¹ MediaPipe text inference also works on Android x86_64 / armeabi-v7a (see the Android section above).

For development, prefer an Apple Silicon Mac — the Android emulator runs arm64-v8a natively, and macOS / iOS Simulator builds are arm64.

HuggingFace authentication#

Many models require authentication to download from HuggingFace. Never commit tokens to version control.

Create a config template config.json.example:

{
  "HUGGINGFACE_TOKEN": ""
}

Copy it and add your token from huggingface.co/settings/tokens:

cp config.json.example config.json

Add config.json to .gitignore, then run with the config:

flutter run --dart-define-from-file=config.json

Access it in code:

void main() {
  WidgetsFlutterBinding.ensureInitialized();

  const token = String.fromEnvironment('HUGGINGFACE_TOKEN');

  FlutterGemma.initialize(
    huggingFaceToken: token.isNotEmpty ? token : null,
  );

  runApp(MyApp());
}

Which models require authentication?#

Gated (auth required): Gemma 4, Gemma3n (E2B, E4B), Gemma 3 1B, Gemma 3 270M, EmbeddingGemma.

Public (no auth): DeepSeek, Qwen3, Qwen 2.5, SmolLM, Phi-4, FastVLM.

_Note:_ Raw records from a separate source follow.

-- ==== Sys2Proof/Laws/Exchange.lean ====
section
/-! SUPPORT. What the exchange, the station services and reception leave alone, field by field. -/

set_option linter.unnecessarySeqFocus false
set_option linter.unusedSimpArgs false
set_option linter.unusedTactic false
set_option linter.unreachableTactic false

namespace Sys2Proof.Machine

variable (s : State)

/-! ## Heard OPEN, CLOSE and DROP (R76, R88 to R94) -/

@[simp] theorem countMalformed_keeps :
    (countMalformed s).phase = s.phase ∧ (countMalformed s).clock = s.clock ∧ (countMalformed s).lcu = s.lcu ∧
    (countMalformed s).lfr = s.lfr ∧ (countMalformed s).cst = s.cst ∧ (countMalformed s).xen = s.xen ∧
    (countMalformed s).slc = s.slc ∧ (countMalformed s).ssv.own = s.ssv.own ∧
    (countMalformed s).ssv.boot = s.ssv.boot ∧ (countMalformed s).ssv.status = s.ssv.status ∧
    (countMalformed s).ssv.version = s.ssv.version ∧ (countMalformed s).ssv.minuteDue = s.ssv.minuteDue ∧
    (countMalformed s).ssv.rosterDue = s.ssv.rosterDue ∧ (countMalformed s).ssv.peers = s.ssv.peers ∧
    (countMalformed s).ssv.bootBus = s.ssv.bootBus ∧
    (countMalformed s).ssv.bootSteps = s.ssv.bootSteps ∧ (countMalformed s).pending = s.pending := by
  refine ⟨?_, ?_, ?_, ?_, ?_, ?_, ?_, ?_, ?_, ?_, ?_, ?_, ?_, ?_, ?_, ?_, ?_⟩ <;>
    (rfl)
@[simp] theorem replaceKeyEverywhere_keeps (a b : Key) :
    (replaceKeyEverywhere a b s).phase = s.phase ∧ (replaceKeyEverywhere a b s).clock = s.clock ∧
    (replaceKeyEverywhere a b s).lcu = s.lcu ∧ (replaceKeyEverywhere a b s).lfr = s.lfr ∧
    (replaceKeyEverywhere a b s).cst = s.cst ∧ (replaceKeyEverywhere a b s).xen.views = s.xen.views ∧
    (replaceKeyEverywhere a b s).xen.openReq = s.xen.openReq ∧
    (replaceKeyEverywhere a b s).xen.tallyDue = s.xen.tallyDue ∧
    (replaceKeyEverywhere a b s).xen.tallyPtr = s.xen.tallyPtr ∧
    (replaceKeyEverywhere a b s).xen.assemblies = s.xen.assemblies ∧
    (replaceKeyEverywhere a b s).slc.lineState = s.slc.lineState ∧
    (replaceKeyEverywhere a b s).slc.recessiveRun = s.slc.recessiveRun ∧
    (replaceKeyEverywhere a b s).slc.rx = s.slc.rx ∧ (replaceKeyEverywhere a b s).slc.role = s.slc.role ∧
    (replaceKeyEverywhere a b s).slc.damageRun = s.slc.damageRun ∧
    (replaceKeyEverywhere a b s).slc.silent = s.slc.silent ∧ (replaceKeyEverywhere a b s).slc.sle = s.slc.sle ∧
    (replaceKeyEverywhere a b s).slc.sltRecessive = s.slc.sltRecessive ∧ (replaceKeyEverywhere a b s).ssv = s.ssv ∧
    (replaceKeyEverywhere a b s).pending = s.pending := by
  refine ⟨?_, ?_, ?_, ?_, ?_, ?_, ?_, ?_, ?_, ?_, ?_, ?_, ?_, ?_, ?_, ?_, ?_, ?_, ?_, ?_⟩ <;>
    (rfl)
@[simp] theorem withdrawOpen_keeps (i : SlotNo) (o p : Int) (k : Key) :
    (withdrawOpen i o p k s).phase = s.phase ∧ (withdrawOpen i o p k s).clock = s.clock ∧
    (withdrawOpen i o p k s).lcu = s.lcu ∧ (withdrawOpen i o p k s).lfr = s.lfr ∧
    (withdrawOpen i o p k s).cst.pages = s.cst.pages ∧ (withdrawOpen i o p k s).cst.free = s.cst.free ∧
    (withdrawOpen i o p k s).cst.poolReported = s.cst.poolReported ∧
    (withdrawOpen i o p k s).cst.evictPtr = s.cst.evictPtr ∧
    (withdrawOpen i o p k s).cst.ownSequence = s.cst.ownSequence ∧ (withdrawOpen i o p k s).xen.views = s.xen.views ∧
    (withdrawOpen i o p k s).xen.tallyDue = s.xen.tallyDue ∧ (withdrawOpen i o p k s).xen.tallyPtr = s.xen.tallyPtr ∧
    (withdrawOpen i o p k s).xen.assemblies = s.xen.assemblies ∧
    (withdrawOpen i o p k s).slc.lineState = s.slc.lineState ∧
    (withdrawOpen i o p k s).slc.recessiveRun = s.slc.recessiveRun ∧ (withdrawOpen i o p k s).slc.rx = s.slc.rx ∧
    (withdrawOpen i o p k s).slc.role = s.slc.role ∧ (withdrawOpen i o p k s).slc.damageRun = s.slc.damageRun ∧
    (withdrawOpen i o p k s).slc.silent = s.slc.silent ∧ (withdrawOpen i o p k s).slc.sle = s.slc.sle ∧
    (withdrawOpen i o p k s).slc.sltRecessive = s.slc.sltRecessive ∧ (withdrawOpen i o p k s).ssv.own = s.ssv.own ∧
    (withdrawOpen i o p k s).ssv.boot = s.ssv.boot ∧ (withdrawOpen i o p k s).ssv.status = s.ssv.status ∧
    (withdrawOpen i o p k s).ssv.version = s.ssv.version ∧ (withdrawOpen i o p k s).ssv.minuteDue = s.ssv.minuteDue ∧
    (withdrawOpen i o p k s).ssv.rosterDue = s.ssv.rosterDue ∧ (withdrawOpen i o p k s).ssv.peers = s.ssv.peers ∧
    (withdrawOpen i o p k s).ssv.bootBus = s.ssv.bootBus ∧
    (withdrawOpen i o p k s).ssv.bootSteps = s.ssv.bootSteps ∧ (withdrawOpen i o p k s).pending = s.pending := by
  refine ⟨?_, ?_, ?_, ?_, ?_, ?_, ?_, ?_, ?_, ?_, ?_, ?_, ?_, ?_, ?_, ?_, ?_, ?_, ?_, ?_, ?_, ?_, ?_, ?_, ?_, ?_, ?_, ?_, ?_, ?_, ?_⟩ <;>
    (unfold withdrawOpen; (repeat' first | split | dsimp only) <;> simp)
@[simp] theorem recordAlias_keeps (i : SlotNo) (k : Key) :
    (recordAlias i k s).phase = s.phase ∧ (recordAlias i k s).clock = s.clock ∧ (recordAlias i k s).lcu = s.lcu ∧
    (recordAlias i k s).lfr = s.lfr ∧ (recordAlias i k s).cst.pages = s.cst.pages ∧
    (recordAlias i k s).cst.free = s.cst.free ∧ (recordAlias i k s).cst.poolReported = s.cst.poolReported ∧
    (recordAlias i k s).cst.evictPtr = s.cst.evictPtr ∧ (recordAlias i k s).cst.ownSequence = s.cst.ownSequence ∧
    (recordAlias i k s).xen.views = s.xen.views ∧ (recordAlias i k s).xen.tallyDue = s.xen.tallyDue ∧
    (recordAlias i k s).xen.tallyPtr = s.xen.tallyPtr ∧ (recordAlias i k s).xen.claims = s.xen.claims ∧
    (recordAlias i k s).xen.build = s.xen.build ∧ (recordAlias i k s).xen.assemblies = s.xen.assemblies ∧
    (recordAlias i k s).slc.lineState = s.slc.lineState ∧ (recordAlias i k s).slc.recessiveRun = s.slc.recessiveRun ∧
    (recordAlias i k s).slc.rx = s.slc.rx ∧ (recordAlias i k s).slc.role = s.slc.role ∧
    (recordAlias i k s).slc.damageRun = s.slc.damageRun ∧ (recordAlias i k s).slc.silent = s.slc.silent ∧
    (recordAlias i k s).slc.sle = s.slc.sle ∧ (recordAlias i k s).slc.sltRecessive = s.slc.sltRecessive ∧
    (recordAlias i k s).ssv.own = s.ssv.own ∧ (recordAlias i k s).ssv.boot = s.ssv.boot ∧
    (recordAlias i k s).ssv.status = s.ssv.status ∧ (recordAlias i k s).ssv.version = s.ssv.version ∧
    (recordAlias i k s).ssv.minuteDue = s.ssv.minuteDue ∧ (recordAlias i k s).ssv.rosterDue = s.ssv.rosterDue ∧
    (recordAlias i k s).ssv.peers = s.ssv.peers ∧ (recordAlias i k s).ssv.bootBus = s.ssv.bootBus ∧
    (recordAlias i k s).ssv.bootSteps = s.ssv.bootSteps ∧
    (recordAlias i k s).pending = s.pending := by
  refine ⟨?_, ?_, ?_, ?_, ?_, ?_, ?_, ?_, ?_, ?_, ?_, ?_, ?_, ?_, ?_, ?_, ?_, ?_, ?_, ?_, ?_, ?_, ?_, ?_, ?_, ?_, ?_, ?_, ?_, ?_, ?_, ?_, ?_⟩ <;>
    (unfold recordAlias; (repeat' first | split | dsimp only) <;> simp)
@[simp] theorem adoptChart_keeps (k : Key) (tag : Nat) (r : Rate) (p : Int) :
    (adoptChart k tag r p s).phase = s.phase ∧ (adoptChart k tag r p s).clock = s.clock ∧
    (adoptChart k tag r p s).lcu = s.lcu ∧ (adoptChart k tag r p s).lfr = s.lfr ∧
    (adoptChart k tag r p s).cst.pages = s.cst.pages ∧ (adoptChart k tag r p s).cst.ownSequence = s.cst.ownSequence ∧
    (adoptChart k tag r p s).xen.tallyDue = s.xen.tallyDue ∧ (adoptChart k tag r p s).xen.tallyPtr = s.xen.tallyPtr ∧
    (adoptChart k tag r p s).slc.lineState = s.slc.lineState ∧
    (adoptChart k tag r p s).slc.recessiveRun = s.slc.recessiveRun ∧ (adoptChart k tag r p s).slc.rx = s.slc.rx ∧
    (adoptChart k tag r p s).slc.role = s.slc.role ∧ (adoptChart k tag r p s).slc.damageRun = s.slc.damageRun ∧
    (adoptChart k tag r p s).slc.silent = s.slc.silent ∧ (adoptChart k tag r p s).slc.sle = s.slc.sle ∧
    (adoptChart k tag r p s).slc.sltRecessive = s.slc.sltRecessive ∧ (adoptChart k tag r p s).ssv.own = s.ssv.own ∧
    (adoptChart k tag r p s).ssv.boot = s.ssv.boot ∧ (adoptChart k tag r p s).ssv.status = s.ssv.status ∧
    (adoptChart k tag r p s).ssv.version = s.ssv.version ∧ (adoptChart k tag r p s).ssv.minuteDue = s.ssv.minuteDue ∧
    (adoptChart k tag r p s).ssv.rosterDue = s.ssv.rosterDue ∧ (adoptChart k tag r p s).ssv.peers = s.ssv.peers ∧
    (adoptChart k tag r p s).ssv.bootBus = s.ssv.bootBus ∧
    (adoptChart k tag r p s).ssv.bootSteps = s.ssv.bootSteps ∧ (adoptChart k tag r p s).pending = s.pending := by
  refine ⟨?_, ?_, ?_, ?_, ?_, ?_, ?_, ?_, ?_, ?_, ?_, ?_, ?_, ?_, ?_, ?_, ?_, ?_, ?_, ?_, ?_, ?_, ?_, ?_, ?_, ?_⟩ <;>
    (unfold adoptChart; dsimp only; (repeat' first | split | dsimp only) <;> simp)
@[simp] theorem takeOpen_keeps (k : Key) (tag : Nat) (r : Rate) (p : Int) :
    (takeOpen k tag r p s).phase = s.phase ∧ (takeOpen k tag r p s).clock = s.clock ∧
    (takeOpen k tag r p s).lcu = s.lcu ∧ (takeOpen k tag r p s).lfr = s.lfr ∧
    (takeOpen k tag r p s).cst.pages = s.cst.pages ∧ (takeOpen k tag r p s).cst.ownSequence = s.cst.ownSequence ∧
    (takeOpen k tag r p s).xen.tallyDue = s.xen.tallyDue ∧ (takeOpen k tag r p s).xen.tallyPtr = s.xen.tallyPtr ∧
    (takeOpen k tag r p s).slc.lineState = s.slc.lineState ∧
    (takeOpen k tag r p s).slc.recessiveRun = s.slc.recessiveRun ∧ (takeOpen k tag r p s).slc.rx = s.slc.rx ∧
    (takeOpen k tag r p s).slc.role = s.slc.role ∧ (takeOpen k tag r p s).slc.damageRun = s.slc.damageRun ∧
    (takeOpen k tag r p s).slc.silent = s.slc.silent ∧ (takeOpen k tag r p s).slc.sle = s.slc.sle ∧
    (takeOpen k tag r p s).slc.sltRecessive = s.slc.sltRecessive ∧ (takeOpen k tag r p s).ssv.own = s.ssv.own ∧
    (takeOpen k tag r p s).ssv.boot = s.ssv.boot ∧ (takeOpen k tag r p s).ssv.status = s.ssv.status ∧
    (takeOpen k tag r p s).ssv.version = s.ssv.version ∧ (takeOpen k tag r p s).ssv.minuteDue = s.ssv.minuteDue ∧
    (takeOpen k tag r p s).ssv.rosterDue = s.ssv.rosterDue ∧ (takeOpen k tag r p s).ssv.peers = s.ssv.peers ∧
    (takeOpen k tag r p s).ssv.bootBus = s.ssv.bootBus ∧
    (takeOpen k tag r p s).ssv.bootSteps = s.ssv.bootSteps ∧ (takeOpen k tag r p s).pending = s.pending := by
  refine ⟨?_, ?_, ?_, ?_, ?_, ?_, ?_, ?_, ?_, ?_, ?_, ?_, ?_, ?_, ?_, ?_, ?_, ?_, ?_, ?_, ?_, ?_, ?_, ?_, ?_, ?_⟩ <;>
    (unfold takeOpen; (repeat' first | split | dsimp only) <;> simp)
@[simp] theorem judgeOpen_keeps (st : Station) (t : Nat) (k : Key) (tag rate : Byte) (d : BitVec 16) :
    (judgeOpen st t k tag rate d s).phase = s.phase ∧ (judgeOpen st t k tag rate d s).clock = s.clock ∧
    (judgeOpen st t k tag rate d s).lcu = s.lcu ∧ (judgeOpen st t k tag rate d s).lfr = s.lfr ∧
    (judgeOpen st t k tag rate d s).cst.pages = s.cst.pages ∧
    (judgeOpen st t k tag rate d s).cst.ownSequence = s.cst.ownSequence ∧
    (judgeOpen st t k tag rate d s).xen.tallyDue = s.xen.tallyDue ∧
    (judgeOpen st t k tag rate d s).xen.tallyPtr = s.xen.tallyPtr ∧
    (judgeOpen st t k tag rate d s).slc.lineState = s.slc.lineState ∧
    (judgeOpen st t k tag rate d s).slc.recessiveRun = s.slc.recessiveRun ∧
    (judgeOpen st t k tag rate d s).slc.rx = s.slc.rx ∧ (judgeOpen st t k tag rate d s).slc.role = s.slc.role ∧
    (judgeOpen st t k tag rate d s).slc.damageRun = s.slc.damageRun ∧
    (judgeOpen st t k tag rate d s).slc.silent = s.slc.silent ∧ (judgeOpen st t k tag rate d s).slc.sle = s.slc.sle ∧
    (judgeOpen st t k tag rate d s).slc.sltRecessive = s.slc.sltRecessive ∧
    (judgeOpen st t k tag rate d s).ssv.own = s.ssv.own ∧ (judgeOpen st t k tag rate d s).ssv.boot = s.ssv.boot ∧
    (judgeOpen st t k tag rate d s).ssv.status = s.ssv.status ∧
    (judgeOpen st t k tag rate d s).ssv.version = s.ssv.version ∧
    (judgeOpen st t k tag rate d s).ssv.minuteDue = s.ssv.minuteDue ∧
    (judgeOpen st t k tag rate d s).ssv.rosterDue = s.ssv.rosterDue ∧
    (judgeOpen st t k tag rate d s).ssv.peers = s.ssv.peers ∧
    (judgeOpen st t k tag rate d s).ssv.bootBus = s.ssv.bootBus ∧
    (judgeOpen st t k tag rate d s).ssv.bootSteps = s.ssv.bootSteps ∧ (judgeOpen st t k tag rate d s).pending = s.pending := by
  refine ⟨?_, ?_, ?_, ?_, ?_, ?_, ?_, ?_, ?_, ?_, ?_, ?_, ?_, ?_, ?_, ?_, ?_, ?_, ?_, ?_, ?_, ?_, ?_, ?_, ?_, ?_⟩ <;>
    (unfold judgeOpen; (repeat' first | split | dsimp only) <;> simp)
@[simp] theorem judgeClose_keeps (k : Key) (n : BitVec 16) (r : Byte) :
    (judgeClose k n r s).phase = s.phase ∧ (judgeClose k n r s).clock = s.clock ∧ (judgeClose k n r s).lcu = s.lcu ∧
    (judgeClose k n r s).lfr = s.lfr ∧ (judgeClose k n r s).cst.pages = s.cst.pages ∧
    (judgeClose k n r s).cst.free = s.cst.free ∧ (judgeClose k n r s).cst.poolReported = s.cst.poolReported ∧
    (judgeClose k n r s).cst.evictPtr = s.cst.evictPtr ∧ (judgeClose k n r s).cst.ownSequence = s.cst.ownSequence ∧
    (judgeClose k n r s).xen.views = s.xen.views ∧ (judgeClose k n r s).xen.tallyDue = s.xen.tallyDue ∧
    (judgeClose k n r s).xen.tallyPtr = s.xen.tallyPtr ∧ (judgeClose k n r s).xen.claims = s.xen.claims ∧
    (judgeClose k n r s).xen.build = s.xen.build ∧ (judgeClose k n r s).xen.assemblies = s.xen.assemblies ∧
    (judgeClose k n r s).slc.lineState = s.slc.lineState ∧
    (judgeClose k n r s).slc.recessiveRun = s.slc.recessiveRun ∧ (judgeClose k n r s).slc.rx = s.slc.rx ∧
    (judgeClose k n r s).slc.role = s.slc.role ∧ (judgeClose k n r s).slc.damageRun = s.slc.damageRun ∧
    (judgeClose k n r s).slc.silent = s.slc.silent ∧ (judgeClose k n r s).slc.sle = s.slc.sle ∧
    (judgeClose k n r s).slc.sltRecessive = s.slc.sltRecessive ∧ (judgeClose k n r s).ssv.own = s.ssv.own ∧
    (judgeClose k n r s).ssv.boot = s.ssv.boot ∧ (judgeClose k n r s).ssv.status = s.ssv.status ∧
    (judgeClose k n r s).ssv.version = s.ssv.version ∧ (judgeClose k n r s).ssv.minuteDue = s.ssv.minuteDue ∧
    (judgeClose k n r s).ssv.rosterDue = s.ssv.rosterDue ∧ (judgeClose k n r s).ssv.peers = s.ssv.peers ∧
    (judgeClose k n r s).ssv.bootBus = s.ssv.bootBus ∧
    (judgeClose k n r s).ssv.bootSteps = s.ssv.bootSteps ∧ (judgeClose k n r s).pending = s.pending := by
  refine ⟨?_, ?_, ?_, ?_, ?_, ?_, ?_, ?_, ?_, ?_, ?_, ?_, ?_, ?_, ?_, ?_, ?_, ?_, ?_, ?_, ?_, ?_, ?_, ?_, ?_, ?_, ?_, ?_, ?_, ?_, ?_, ?_, ?_⟩ <;>
    (unfold judgeClose; (repeat' first | split | dsimp only) <;> simp)
@[simp] theorem judgeDrop_keeps (k : Key) :
    (judgeDrop k s).phase = s.phase ∧ (judgeDrop k s).clock = s.clock ∧ (judgeDrop k s).lcu = s.lcu ∧
    (judgeDrop k s).lfr = s.lfr ∧ (judgeDrop k s).cst.pages = s.cst.pages ∧
    (judgeDrop k s).cst.evictPtr = s.cst.evictPtr ∧ (judgeDrop k s).cst.ownSequence = s.cst.ownSequence ∧
    (judgeDrop k s).xen.tallyDue = s.xen.tallyDue ∧ (judgeDrop k s).xen.tallyPtr = s.xen.tallyPtr ∧
    (judgeDrop k s).slc.lineState = s.slc.lineState ∧ (judgeDrop k s).slc.recessiveRun = s.slc.recessiveRun ∧
    (judgeDrop k s).slc.rx = s.slc.rx ∧ (judgeDrop k s).slc.role = s.slc.role ∧
    (judgeDrop k s).slc.damageRun = s.slc.damageRun ∧ (judgeDrop k s).slc.silent = s.slc.silent ∧
    (judgeDrop k s).slc.sle = s.slc.sle ∧ (judgeDrop k s).slc.sltRecessive = s.slc.sltRecessive ∧
    (judgeDrop k s).ssv.own = s.ssv.own ∧ (judgeDrop k s).ssv.boot = s.ssv.boot ∧
    (judgeDrop k s).ssv.status = s.ssv.status ∧ (judgeDrop k s).ssv.version = s.ssv.version ∧
    (judgeDrop k s).ssv.minuteDue = s.ssv.minuteDue ∧ (judgeDrop k s).ssv.rosterDue = s.ssv.rosterDue ∧
    (judgeDrop k s).ssv.peers = s.ssv.peers ∧ (judgeDrop k s).ssv.bootBus = s.ssv.bootBus ∧
    (judgeDrop k s).ssv.bootSteps = s.ssv.bootSteps ∧
    (judgeDrop k s).pending = s.pending := by
  refine ⟨?_, ?_, ?_, ?_, ?_, ?_, ?_, ?_, ?_, ?_, ?_, ?_, ?_, ?_, ?_, ?_, ?_, ?_, ?_, ?_, ?_, ?_, ?_, ?_, ?_, ?_, ?_⟩ <;>
    (unfold judgeDrop; (repeat' first | split | dsimp only) <;> simp)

To use a gated repo: visit the model page → "Request Access" button.

Logging#

The plugin's internal logs are silent in release builds — model output, prompts, and conversation history are never written to logcat / syslog. In debug builds they're shown according to FlutterGemma.logLevel:

LevelWhat it prints (debug only)
GemmaLogLevel.noneNothing — fully silent.
GemmaLogLevel.info (default)Lifecycle, errors, diagnostics. No model output / prompts.
GemmaLogLevel.verboseEverything above plus model output, prompts, and conversation history.
import 'package:flutter_gemma/flutter_gemma.dart';

// See the model's generated tokens and prompts while debugging:
FlutterGemma.logLevel = GemmaLogLevel.verbose;

// Or silence the plugin entirely:
FlutterGemma.logLevel = GemmaLogLevel.none;

Release builds are always silent regardless of this setting. The level is process-global and per-isolate; set it once at startup.